Task directions — Until you reach the line containing "with h7 := x", reproduce each line of the listing exactly, please, and include that line as well.
# # # # # # #
-- ==== Sys2Proof/Machine/HostProgram.lean ====
section
/-! DEFINITION. The host program's operations (30_encoding.md rule R101), its pseudo-operations (R103 to R106) and the textual
form of a transaction (R102). -/

namespace Sys2Proof.Machine

/-! ### Variables -/

/-- The value of a host variable. -/
def getVar (v : HostVars) : HostVar → Word
  | .h0 => v.h0
  | .h1 => v.h1
  | .h2 => v.h2
  | .h3 => v.h3
  | .h4 => v.h4
  | .h5 => v.h5
  | .h6 => v.h6
  | .h7 => v.h7

/-- A host variable takes a value; the others keep theirs. -/
def setVar (h : HostVar) (x : Word) (v : HostVars) : HostVars :=
  match h with
  | .h0 => { v with h0 := x }
  | .h1 => { v with h1 := x }
  | .h2 => { v with h2 := x }
  | .h3 => { v with h3 := x }
  | .h4 => { v with h4 := x }
  | .h5 => { v with h5 := x }
  | .h6 => { v with h6 := x }
  | .h7 => { v with h7 := x }

/-- A write's data operand: an immediate or a variable (30_encoding.md rule R101). -/
def hostVal (v : HostVars) : HostVal → Word
  | .imm x => x
  | .var h => getVar v h

/-! ### One line of the host program -/

/-- The host goes on to line k. -/
def atLine (k : Nat) (s : State) : State := { s with host := { s.host with line := k } }

/-- The host goes on to the next line. -/
def nextLine (s : State) : State := atLine (s.host.line + 1) s

/-- A line that gives a variable a value and causes no transaction. -/
def hostSet (d : HostVar) (x : Word) (s : State) : State :=
  nextLine { s with host := { s.host with vars := setVar d x s.host.vars } }

/-- The host notes its transaction and the bus's answer (log 6). -/
def noteTxn (t : Txn) (a : BusAnswer) (s : State) : State := { s with host := { s.host with last := some (t, a) } }

/-- The host program stops with outcome BUSERR (30_encoding.md rule R101). -/
def stopBuserr (s : State) : State := { s with host := { s.host with outcome := .buserr } }

/-- HALT: the end of the host program (30_encoding.md rule R101). -/
def hostHalt (s : State) : State := { s with host := { s.host with outcome := .halted } }

/-- `W<8n> off, v`: MemWrite(off, n, v) (30_encoding.md rule R101). -/
def hostWrite (n : Nat) (off v : Word) (s : State) : State :=
  let r := memWrite (windowOffset s (busAddress s off)) n v s
  let t := noteTxn (.write n off v) r.1 r.2
  match r.1 with
  | .busError => stopBuserr t
  | .ok | .data _ => nextLine t

/-- `R<8n> hN, off`: hN <- zext_32(MemRead(off, n)) (30_encoding.md rule R101). -/
def hostRead (n : Nat) (h : HostVar) (off : Word) (s : State) : State :=
  let r := memRead (windowOffset s (busAddress s off)) n s
  let t := noteTxn (.read n off) r.1 r.2
  match r.1 with
  | .data x => hostSet h x t
  | .ok => nextLine t
  | .busError => stopBuserr t

/-- The line at which a label stands. -/
def labelLine (p : List HostOp) (l : Nat) : Option Nat := p.findIdx? (· == .label l)

/-- A branch of the host program (30_encoding.md rule R101). A label the program does not define has no meaning (log 7). -/
def hostJump (l : Nat) (s : State) : Result :=
  match labelLine s.host.program l with
  | some k => .next (atLine k s)
  | none => .fault .undefinedLabel

/-- One line of the host program (30_encoding.md rule R101). -/
def hostLine (op : HostOp) (s : State) : Result :=
  match op with
  | .write n off v => .next (hostWrite n off (hostVal s.host.vars v) s)
  | .read n h off => .next (hostRead n h off s)
  | .andi d m imm => .next (hostSet d (getVar s.host.vars m &&& imm) s)
  | .addi d m imm => .next (hostSet d (getVar s.host.vars m + imm) s)
  | .shri d m k => .next (hostSet d (getVar s.host.vars m >>> k) s)
  | .beqi h imm l => if getVar s.host.vars h = imm then hostJump l s else .next (nextLine s)
  | .bnei h imm l => if getVar s.host.vars h = imm then .next (nextLine s) else hostJump l s
  | .jump l => hostJump l s
  | .halt => .next (hostHalt s)
  | .label _ => .next (nextLine s)

/-- The host's step: the line it stands at, while its program runs and has such a line; else it issues nothing (log 6). -/
def hostStep (s : State) : Result :=
  match s.host.outcome with
  | .running =>
    match s.host.program[s.host.line]? with
    | some op => hostLine op s
    | none => .next s
  | .halted | .buserr => .next s

/-! ### Pseudo-operations -/

/-- `CMD <mnemonic>` (30_encoding.md rule R103). -/
def pseudoCmd (i : Instr) : List HostOp := [.write 4 0x0C#32 (.imm (encode i))]

/-- `WAIT`, with a label of its own (30_encoding.md rule R104). -/
def pseudoWait (l : Nat) : List HostOp := [.label l, .read 4 .h7 0x08#32, .andi .h7 .h7 0x1#32, .bnei .h7 0#32 l]

/-- `ERR hN` (30_encoding.md rule R105). -/
def pseudoErr (h : HostVar) : List HostOp := [.read 4 h 0x08#32, .shri h h 8, .andi h h 0xFF#32]

/-- `ACK` (30_encoding.md rule R105). -/
def pseudoAck : List HostOp := [.write 4 0x08#32 (.imm 0x00000002#32)]

/-- `WBYTES off, b0, ..., bk` (30_encoding.md rule R106). -/
def pseudoWbytes (off : Word) : List Byte → List HostOp
  | [] => []
  | b :: bs => .write 1 off (.imm (b.setWidth 32)) :: pseudoWbytes (off + 1#32) bs

/-- `RUN <mnemonic>` (30_encoding.md rule R106). -/
def pseudoRun (i : Instr) (l : Nat) : List HostOp := pseudoCmd i ++ pseudoWait l

/-! ### The textual form of a transaction (30_encoding.md rule R102) -/

/-- One hex digit, in capitals. -/
def hexDigit (d : Nat) : Char :=
  match d with
  | 0 => '0' | 1 => '1' | 2 => '2' | 3 => '3' | 4 => '4' | 5 => '5' | 6 => '6' | 7 => '7'
  | 8 => '8' | 9 => '9' | 10 => 'A' | 11 => 'B' | 12 => 'C' | 13 => 'D' | 14 => 'E' | _ => 'F'

/-- The low `k` hex digits of a number, the highest first. -/
def hexDigits : Nat → Nat → List Char
  | 0, _ => []
  | k + 1, v => hexDigits k (v / 16) ++ [hexDigit (v % 16)]

/-- `<W|R><n> @<off> = <data>` (30_encoding.md rule R102), as characters; the data of a read is the value read.
A read that ends in a bus error returns no data, and R102 gives no form for it: its text stops before `=` (DESIGN CHOICE,
log 15). -/
def txnText (t : Txn) (a : BusAnswer) : List Char :=
  match t, a with
  | .write n off v, _ =>
    ['W'] ++ hexDigits 1 n ++ [' ', '@'] ++ hexDigits 8 off.toNat ++ [' ', '=', ' '] ++ hexDigits (2 * n) v.toNat
  | .read n off, .data v =>
    ['R'] ++ hexDigits 1 n ++ [' ', '@'] ++ hexDigits 8 off.toNat ++ [' ', '=', ' '] ++ hexDigits (2 * n) v.toNat
  | .read n off, .ok | .read n off, .busError => ['R'] ++ hexDigits 1 n ++ [' ', '@'] ++ hexDigits 8 off.toNat

end Sys2Proof.Machine
end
# # # # # # #
Task answer —
-- ==== Sys2Proof/Machine/HostProgram.lean ====
section
/-! DEFINITION. The host program's operations (30_encoding.md rule R101), its pseudo-operations (R103 to R106) and the textual
form of a transaction (R102). -/

namespace Sys2Proof.Machine

/-! ### Variables -/

/-- The value of a host variable. -/
def getVar (v : HostVars) : HostVar → Word
  | .h0 => v.h0
  | .h1 => v.h1
  | .h2 => v.h2
  | .h3 => v.h3
  | .h4 => v.h4
  | .h5 => v.h5
  | .h6 => v.h6
  | .h7 => v.h7

/-- A host variable takes a value; the others keep theirs. -/
def setVar (h : HostVar) (x : Word) (v : HostVars) : HostVars :=
  match h with
  | .h0 => { v with h0 := x }
  | .h1 => { v with h1 := x }
  | .h2 => { v with h2 := x }
  | .h3 => { v with h3 := x }
  | .h4 => { v with h4 := x }
  | .h5 => { v with h5 := x }
  | .h6 => { v with h6 := x }
  | .h7 => { v with h7 := x }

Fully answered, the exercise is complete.